**EXTRACTED RECORDS**

-- ==== Sys2Proof/Machine/Loader.lean ====
section
/-! DEFINITION. The loader's checks that span records (R84, R88, R91, R104, R106, R145, R158, R170, R181, R208, R266, R304,
R306, R315, R409, R416), the report of R93, and the manifest that an accepted image gives. -/

namespace Sys2Proof.Machine

/-- A node record of an image. -/
structure LNode where
  off : Nat
  addr : Nat
  opc : Nat
  rcd : NodeRec
  deriving DecidableEq, Repr

/-- What an image holds, for the checks that span its records. -/
structure Parts where
  depots : Nat
  fold : Nat
  rsets : Nat
  nodes : List LNode
  blocks : List CodeEntry
  rounds : List CodeEntry
  decls : List DeclRec
  dataSize : Nat
  deriving DecidableEq, Repr

/-- The fold a header declares (R145). -/
def hdrFold (img : Nat) : Nat := if imgField img 0 104 1 == 1 then 4 else if imgField img 0 103 1 == 1 then 2 else 1

/-- A present record as the checks that span records see it (R92): its fields, with a reserved code read as code 0. The record
itself is rejected by the check of its own word. -/
def looseNode (w : Nat) : Nat × NodeRec :=
  match takeFields nodeLayout w with
  | [lit, dstb, dsta, modx, ord, ar, tg, rn, ty, opc] =>
    (opc, ⟨(tyOfCode ty).getD .i32, (rndOf rn).getD .rne, (tagopOf tg).getD .same, (arityOf ar).getD .mono, ord == 1,
      BitVec.ofNat 5 modx, BitVec.ofNat 19 dsta, BitVec.ofNat 19 dstb, BitVec.ofNat 32 lit⟩)
  | _ => (0, ⟨.i32, .rne, .same, .mono, false, 0, 0x7FFFF, 0x7FFFF, 0⟩)

/-- The parts of an image; `seeds` are the records of SEEDX, checked with it (R364). -/
def partsOf (img : Nat) (seeds : List DeclRec) : Parts :=
  { depots := hdrDepots img, fold := hdrFold img, rsets := imgField img 0 110 4,
    nodes := (nodesIn img).map fun e => ⟨e.off, e.addr, (looseNode e.word).1, (looseNode e.word).2⟩,
    blocks := (blocksIn img).1.filter (!·.words.isEmpty), rounds := (roundsIn img).1.filter (!·.words.isEmpty),
    decls := (declsIn img).1 ++ seeds,
    dataSize := (sectionOf img 5).size }

/-- The node at an address. -/
def nodeAt (p : Parts) (addr : Nat) : Option LNode := p.nodes.find? fun n => n.addr == addr

/-- The node a destination names (R68): none for the all-ones value, and none outside the region of DEPOTS × 128 desks. -/
def nodeTo (p : Parts) (d : Nat) : Option LNode :=
  if d == 0x7FFFF || decide (d / 64 ≥ p.depots * 128) then none else nodeAt p (d / 2)

/-- Opcode of the node a destination names; 0 where there is none. -/
def opcTo (p : Parts) (d : Nat) : Nat := match nodeTo p d with
  | some n => n.opc
  | none => 0

/-- Whether a destination is port b of a GATE (R104). -/
def gateB (p : Parts) (d : Nat) : Bool := opcTo p d == 0x92 && d % 2 == 1

/-- The SRAM limit of the declared fold (R145). -/
def sramTop (p : Parts) : Nat := 0x400000 / p.fold

/-- Virtual tiles of the region (R68). -/
def tileCount (p : Parts) : Nat := p.depots * 8

/-! ### Nodes (R67, R104, R181, R208, R304, R306) -/

/-- Bits of LIT that name a unit of the tile, by opcode: each field of two bits at these places (R180). -/
def unitFields (opc : Nat) : List Nat :=
  if [0xC0, 0xC1, 0xC2, 0xC3, 0xC7, 0xC8, 0xC9, 0xCC].contains opc then [0]
  else if opc == 0xCA || opc == 0xCB then [0, 2] else []

/-- The barrier object a node names (R207). -/
def nodeBar (n : LNode) : Option Nat :=
  let lit := n.rcd.lit.toNat
  if n.opc == 0xB0 then (if bit n.rcd.modx.toNat 0 then some (field lit 15 16) else none)
  else if n.opc == 0xB3 || n.opc == 0xB4 || n.opc == 0xB5 then some (low 16 lit) else none

/-- The reasons of one destination of a node (R68, R104). -/
def destReasons (p : Parts) (n : LNode) (d : Nat) : List Nat :=
  why (d != 0x7FFFF && (nodeTo p d).isNone) 7 ++ why (gateB p d && n.opc != 0x93) 7

/-- ROUND nodes on the virtual depot of an address that come before it or are it (R304). -/
def roundsBefore (p : Parts) (n : LNode) : Nat :=
  (p.nodes.filter fun m => m.opc == 0xD0 && m.addr / 4096 == n.addr / 4096 && decide (m.off ≤ n.off)).length

/-- The reasons of a node that its manifest decides. -/
def crossReasons (p : Parts) (n : LNode) : List Nat :=
  let lit := n.rcd.lit.toNat
  let vt := n.addr / 512
  destReasons p n n.rcd.dsta.toNat ++ destReasons p n n.rcd.dstb.toNat ++
  why (n.opc == 0x93 && !gateB p n.rcd.dsta.toNat) 7 ++
  why (n.opc == 0x99 && !p.blocks.any fun e => blkTile e == vt && blkIndex e == low 8 lit) 7 ++
  why ((unitFields n.opc).any fun k => decide (field lit k 2 ≥ 4 / p.fold)) 9 ++
  why (n.opc == 0xCA && n.rcd.arity == .mono && decide (field lit 4 9 ≥ tileCount p)) 7 ++
  why (n.opc == 0xD2 && !(ofKind p.decls 6).any fun d => dField d 0 == low 8 lit) 7 ++
  why ((n.opc == 0xD0 || n.opc == 0xD1) && !p.rounds.any fun e => roundId e == low 16 lit) 7 ++
  why (n.opc == 0xD0 && decide (roundsBefore p n > 2)) 9 ++
  why (match nodeBar n with
    | some k => decide (64 * k + 64 > sramTop p)
    | none => false) 9 ++
  why (n.opc == 0xB6 && (decide (low 4 lit > p.rsets) || (bit lit 4 && low 4 lit != 0))) 9 ++
  why (n.opc == 0xB6 && bit lit 4 && n.rcd.dstb == 0x7FFFF) 7

/-! ### Tag shapes (R106) -/

/-- A shape, innermost width first. -/
abbrev Shape := List Nat

/-- The shape one field gives; width 0 gives none. -/
def oneField (f : Nat) : Shape := if f == 0 then [] else [f]

/-- Fields a tag rule needs (R106). -/
def ruleNeed (t : TagOp) : Nat :=
  match t with
  | .same => 0
  | .iter | .pop | .zero => 1
  | .outer => 2

/-- The shape under a tag rule (R106). -/
def ruleShape (sh : Shape) (t : TagOp) : Shape := if t == .pop then sh.drop 1 else sh

/-- The tag rule of STEER's DSTB (R120). -/
def secondRule (r : NodeRec) : TagOp := (tagopOf (low 3 r.modx.toNat)).getD .same

/-- Fields a node needs in its shape (R106). -/
def shapeNeed (n : LNode) : Nat :=
  let d := n.rcd.modx.toNat
  let own := match n.opc with
    | 0x81 => 1
    | 0x82 | 0x83 => d + 1
    | 0x84 => if n.rcd.type == .u64 && d == 31 then 0 else d + 1
    | 0x90 => ruleNeed (secondRule n.rcd)
    | _ => 0
  max own (ruleNeed n.rcd.tagop)

/-- The shapes a node sends to its destinations (R106, R125, R127, R192). -/
def outShapes (n : LNode) (sh : Shape) : List (Nat × Shape) :=
  let a := n.rcd.dsta.toNat
  let b := n.rcd.dstb.toNat
  let w := n.rcd.modx.toNat + 1
  let ruled := ruleShape sh n.rcd.tagop
  match n.opc with
  | 0x80 => [(a, w :: sh), (b, w :: sh)]
  | 0x81 => [(a, sh.drop 1), (b, sh.drop 1)]
  | 0x85 | 0x86 | 0x87 => [(a, []), (b, ruled)]
  | 0x90 => [(a, ruled), (b, ruleShape sh (secondRule n.rcd))]
  | 0x91 => let o := if bit n.rcd.modx.toNat 0 then 1 :: ruled else ruled; [(a, o), (b, o)]
  | 0x93 => [(a, sh), (b, ruled)]
  | 0x94 => [(a, w :: sh), (b, ruled)]
  | 0x96 => if bit n.rcd.modx.toNat 0 then [(a, ruled), (b, ruled)] else [(a, sh), (a, ruled), (b, sh), (b, ruled)]
  | 0xC2 => [(a, (field n.rcd.lit.toNat 14 3 + 1) :: sh), (b, ruled)]
  | _ => [(a, ruled), (b, ruled)]

/-- The TOKEN instructions of a round, with their places (R319). -/
def roundTokens (e : CodeEntry) : List (Nat × Nat × Nat) :=
  (e.words.zipIdx).filterMap fun p => match decodeRound p.1 with
    | .ok (.token dest _ fill) => some (p.2, dest.toNat, fill.toNat)
    | _ => none

/-- Where shapes start: seeds, TOKENs, the handler's records (R106, R242, R319). -/
def shapeSources (p : Parts) : List (Nat × Shape) :=
  ((ofKind p.decls 7).map fun d => (dField d 0, oneField (dField d 1))) ++
  ((ofKind p.decls 9).map fun d => (dField d 0 / 2 * 2, [2, 32])) ++
  p.rounds.flatMap fun e => (roundTokens e).map fun t => (t.2.1, oneField t.2.2)

/-- Shapes spread over the nodes, first come first kept, with the errors met (R106): one of more than 64 bits is an error at its
node, and goes on to the nodes after it. -/
def spreadShapes (p : Parts) : Nat → List (Nat × Shape) → List (Nat × Shape) → List ImgErr → List (Nat × Shape) × List ImgErr
  | 0, _, acc, es => (acc, es)
  | _ + 1, [], acc, es => (acc, es)
  | k + 1, (d, sh) :: rest, acc, es =>
    match nodeTo p d with
    | none => spreadShapes p k rest acc es
    | some n =>
      match assoc acc n.addr with
      | some old => spreadShapes p k rest acc (if old == sh then es else es ++ [(n.off, 8)])
      | none =>
        spreadShapes p k (rest ++ outShapes n sh) (acc ++ [(n.addr, sh)]) (if sh.sum > 64 then es ++ [(n.off, 9)] else es)

/-- The shapes of a manifest's nodes, and the errors met. -/
def shapesOf (p : Parts) : List (Nat × Shape) × List ImgErr :=
  let src := shapeSources p
  spreadShapes p (src.length + 4 * p.nodes.length + 1) src [] []

/-- The errors of tag shapes (R104, R106, R111). -/
def shapeErrors (p : Parts) : List ImgErr :=
  let q := shapesOf p
  q.2 ++ p.nodes.flatMap fun n =>
    let sh := (assoc q.1 n.addr).getD []
    errsAt n.off
      (why (decide (sh.length < shapeNeed n)) 8 ++
        why (n.opc == 0x83 && n.rcd.arity == .lit && decide (n.rcd.modx.toNat < sh.length) &&
          decide (n.rcd.lit.toNat > ones (sh.getD n.rcd.modx.toNat 0))) 9)

/-! ### Wave chains (R266) -/

/-- The members of wave chains. -/
def waveNodes (p : Parts) : List LNode :=
  p.nodes.filter fun n => decide (0xA0 ≤ n.opc) && decide (n.opc ≤ 0xA9) && waveNum n.rcd != 0x3FF

/-- The errors of wave chains. -/
def waveErrors (p : Parts) : List ImgErr :=
  let ws := waveNodes p
  let at_ (k : Nat) : Option LNode := ws.find? fun n => waveNum n.rcd == k
  ws.flatMap fun n =>
    let w := waveNum n.rcd
    let s := waveSucc n.rcd
    let q := wavePred n.rcd
    errsAt n.off
      (why (decide (w > 0x3FC) || ws.any (fun m => decide (m.off < n.off) && waveNum m.rcd == w) ||
        (decide (s ≤ 0x3FC) && (decide (s ≤ w) || match at_ s with
          | some m => !(wavePred m.rcd == w || wavePred m.rcd == 0x3FD)
          | none => true)) ||
        (decide (q ≤ 0x3FC) && match at_ q with
          | some m => !(waveSucc m.rcd == w || waveSucc m.rcd == 0x3FD)
          | none => true)) 8)

/-! ### Blocks (R145, R158, R170) -/

/-- The registers a block instruction reads, its mask apart (R75, R158, R170). -/
def blockReads (opc : Nat) (b : BlockRec) : List Nat :=
  let a := [b.a.toNat]
  let rb := if b.bsel == .reg then [b.b.toNat] else []
  if opc < 0x80 then
    match (shInfo opc).cls with
    | .unary => a
    | .binary | .index => a ++ rb
    | .ternary => a ++ rb ++ [b.c.toNat]
    | .const => []
  else
    match opc with
    | 0x81 | 0x83 => a
    | 0x82 | 0x84 => a ++ [b.b.toNat]
    | 0x85 => if bit b.imm.toNat 0 then a ++ [b.b.toNat] else a
    | _ => []

/-- Whether a block instruction writes wD. -/
def blockWrites (opc : Nat) : Bool := opc < 0x80 || [0x80, 0x83, 0x86, 0x87].contains opc

/-- The registers a prefix of a block has written. -/
def writtenBy (ws : List Nat) : List Nat :=
  ws.filterMap fun w => match parseBlock w with
    | some (opc, b) => if blockWrites opc then some b.d.toNat else none
    | none => none

/-- The SEQ nodes that run a block. -/
def seqsOf (p : Parts) (e : CodeEntry) : List LNode :=
  p.nodes.filter fun n => n.opc == 0x99 && n.addr / 512 == blkTile e && low 8 n.rcd.lit.toNat == blkIndex e

/-- Whether a block word is an EMIT or an EMITC. -/
def isEmit (w : Nat) : Bool := match parseBlock w with
  | some (opc, _) => opc == 0x81 || opc == 0x82
  | none => false

/-- The reasons of one instruction of a block that the rest decides. -/
def blockWordReasons (p : Parts) (e : CodeEntry) (i w : Nat) : List Nat :=
  match parseBlock w with
  | none => []
  | some (opc, b) =>
    let before := writtenBy (e.words.take i)
    let reads := blockReads opc b ++ (if b.m == 0 then [] else [b.m.toNat])
    let dst := low 2 b.imm.toNat
    why (reads.any (fun r => !before.contains r) || (blockWrites opc && b.m != 0 && !before.contains b.d.toNat)) 8 ++
    why (isEmit w && (seqsOf p e).any fun n =>
      (bit dst 0 && n.rcd.dsta == 0x7FFFF) || (bit dst 1 && n.rcd.dstb == 0x7FFFF)) 7 ++
    why (isEmit w && decide (((e.words.take i).filter isEmit).length ≥ 8)) 9 ++
    why (opc == 0x85 && decide (low 2 b.d.toNat ≥ 4 / p.fold)) 9

/-- The errors of blocks that span words. -/
def blockErrors (p : Parts) : List ImgErr := p.blocks.flatMap fun e => wordErrors e fun i w => blockWordReasons p e i w

/-! ### Rounds (R84, R319) -/

/-- The index of the ENDL that a LOOP at `i` pairs with (R84). A word that its own checks reject is no ENDL, so that its LOOP is
unpaired, and no TOKEN, so that it gives no shape (DESIGN CHOICE, log entry 41). -/
def loopEnd (e : CodeEntry) (i : Nat) : Option Nat :=
  match (e.words[i]?).map decodeRound with
  | some (.ok (.loop gd skip _)) =>
    let j := i + skip.toNat - 1
    match (e.words[j]?).map decodeRound with
    | some (.ok (.endl gd2 back)) => if decide (j > i + 1) && gd == gd2 && back.toNat + i + 1 == j then some j else none
    | _ => none
  | _ => none

/-- The pairs of a round. -/
def loopPairs (e : CodeEntry) : List (Nat × Nat) := (upTo e.words.length).filterMap fun i => (loopEnd e i).map fun j => (i, j)

/-- The register an instruction of a loop's body writes with SETG, ADDG or ADDGG. -/
def writesG (w : Nat) : Option Nat :=
  match decodeRound w with
  | .ok (.setg gd _) => some gd.toNat
  | .ok (.addg gd _ _) => some gd.toNat
  | .ok (.addgg gd _ _ _) => some gd.toNat
  | _ => none

/-- The counter of a LOOP. -/
def loopReg (w : Nat) : Option Nat :=
  match decodeRound w with
  | .ok (.loop gd _ _) => some gd.toNat
  | _ => none

/-- The reasons of one instruction of a round that the rest decides (R84). R84 does not say which word offends: of two crossing
loops it is the later LOOP, of a round without END its last word (DESIGN CHOICE, log entry 41). -/
def roundWordReasons (p : Parts) (e : CodeEntry) (i w : Nat) : List Nat :=
  let pairs := loopPairs e
  why (match decodeRound w with
    | .ok (.loop _ _ _) => !pairs.any fun q => q.1 == i
    | .ok (.endl _ _) => (pairs.filter fun q => q.2 == i).length != 1
    | _ => false) 8 ++
  why (pairs.any fun q => q.1 == i && pairs.any fun r => decide (r.1 < i) && decide (i < r.2) && decide (r.2 < q.2)) 8 ++
  why (match writesG w with
    | some g => pairs.any fun q => decide (q.1 < i) && decide (i < q.2) && (e.words[q.1]?).bind loopReg == some g
    | none => false) 8 ++
  why (i + 1 == e.words.length && match decodeRound w with
    | .ok .endRound => false
    | _ => true) 8 ++
  why (match decodeRound w with
    | .ok (.token d _ _) => (nodeTo p d.toNat).isNone || gateB p d.toNat
    | _ => false) 7

/-- The errors of rounds that span words. -/
def roundErrors (p : Parts) : List ImgErr := p.rounds.flatMap fun e => wordErrors e fun i w => roundWordReasons p e i w

end Sys2Proof.Machine
end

**PROBLEM TO WORK ON**
Repeat, character for character, the lines of the material above from the line with "def ruleShape (sh" through the line with "(b, sh), (b, ruled)]".

**OUTPUT FOR THIS EXERCISE**
def ruleShape (sh : Shape) (t : TagOp) : Shape := if t == .pop then sh.drop 1 else sh

/-- The tag rule of STEER's DSTB (R120). -/
def secondRule (r : NodeRec) : TagOp := (tagopOf (low 3 r.modx.toNat)).getD .same

/-- Fields a node needs in its shape (R106). -/
def shapeNeed (n : LNode) : Nat :=
  let d := n.rcd.modx.toNat
  let own := match n.opc with
    | 0x81 => 1
    | 0x82 | 0x83 => d + 1
    | 0x84 => if n.rcd.type == .u64 && d == 31 then 0 else d + 1
    | 0x90 => ruleNeed (secondRule n.rcd)
    | _ => 0
  max own (ruleNeed n.rcd.tagop)

/-- The shapes a node sends to its destinations (R106, R125, R127, R192). -/
def outShapes (n : LNode) (sh : Shape) : List (Nat × Shape) :=
  let a := n.rcd.dsta.toNat
  let b := n.rcd.dstb.toNat
  let w := n.rcd.modx.toNat + 1
  let ruled := ruleShape sh n.rcd.tagop
  match n.opc with
  | 0x80 => [(a, w :: sh), (b, w :: sh)]
  | 0x81 => [(a, sh.drop 1), (b, sh.drop 1)]
  | 0x85 | 0x86 | 0x87 => [(a, []), (b, ruled)]
  | 0x90 => [(a, ruled), (b, ruleShape sh (secondRule n.rcd))]
  | 0x91 => let o := if bit n.rcd.modx.toNat 0 then 1 :: ruled else ruled; [(a, o), (b, o)]
  | 0x93 => [(a, sh), (b, ruled)]
  | 0x94 => [(a, w :: sh), (b, ruled)]
  | 0x96 => if bit n.rcd.modx.toNat 0 then [(a, ruled), (b, ruled)] else [(a, sh), (a, ruled), (b, sh), (b, ruled)]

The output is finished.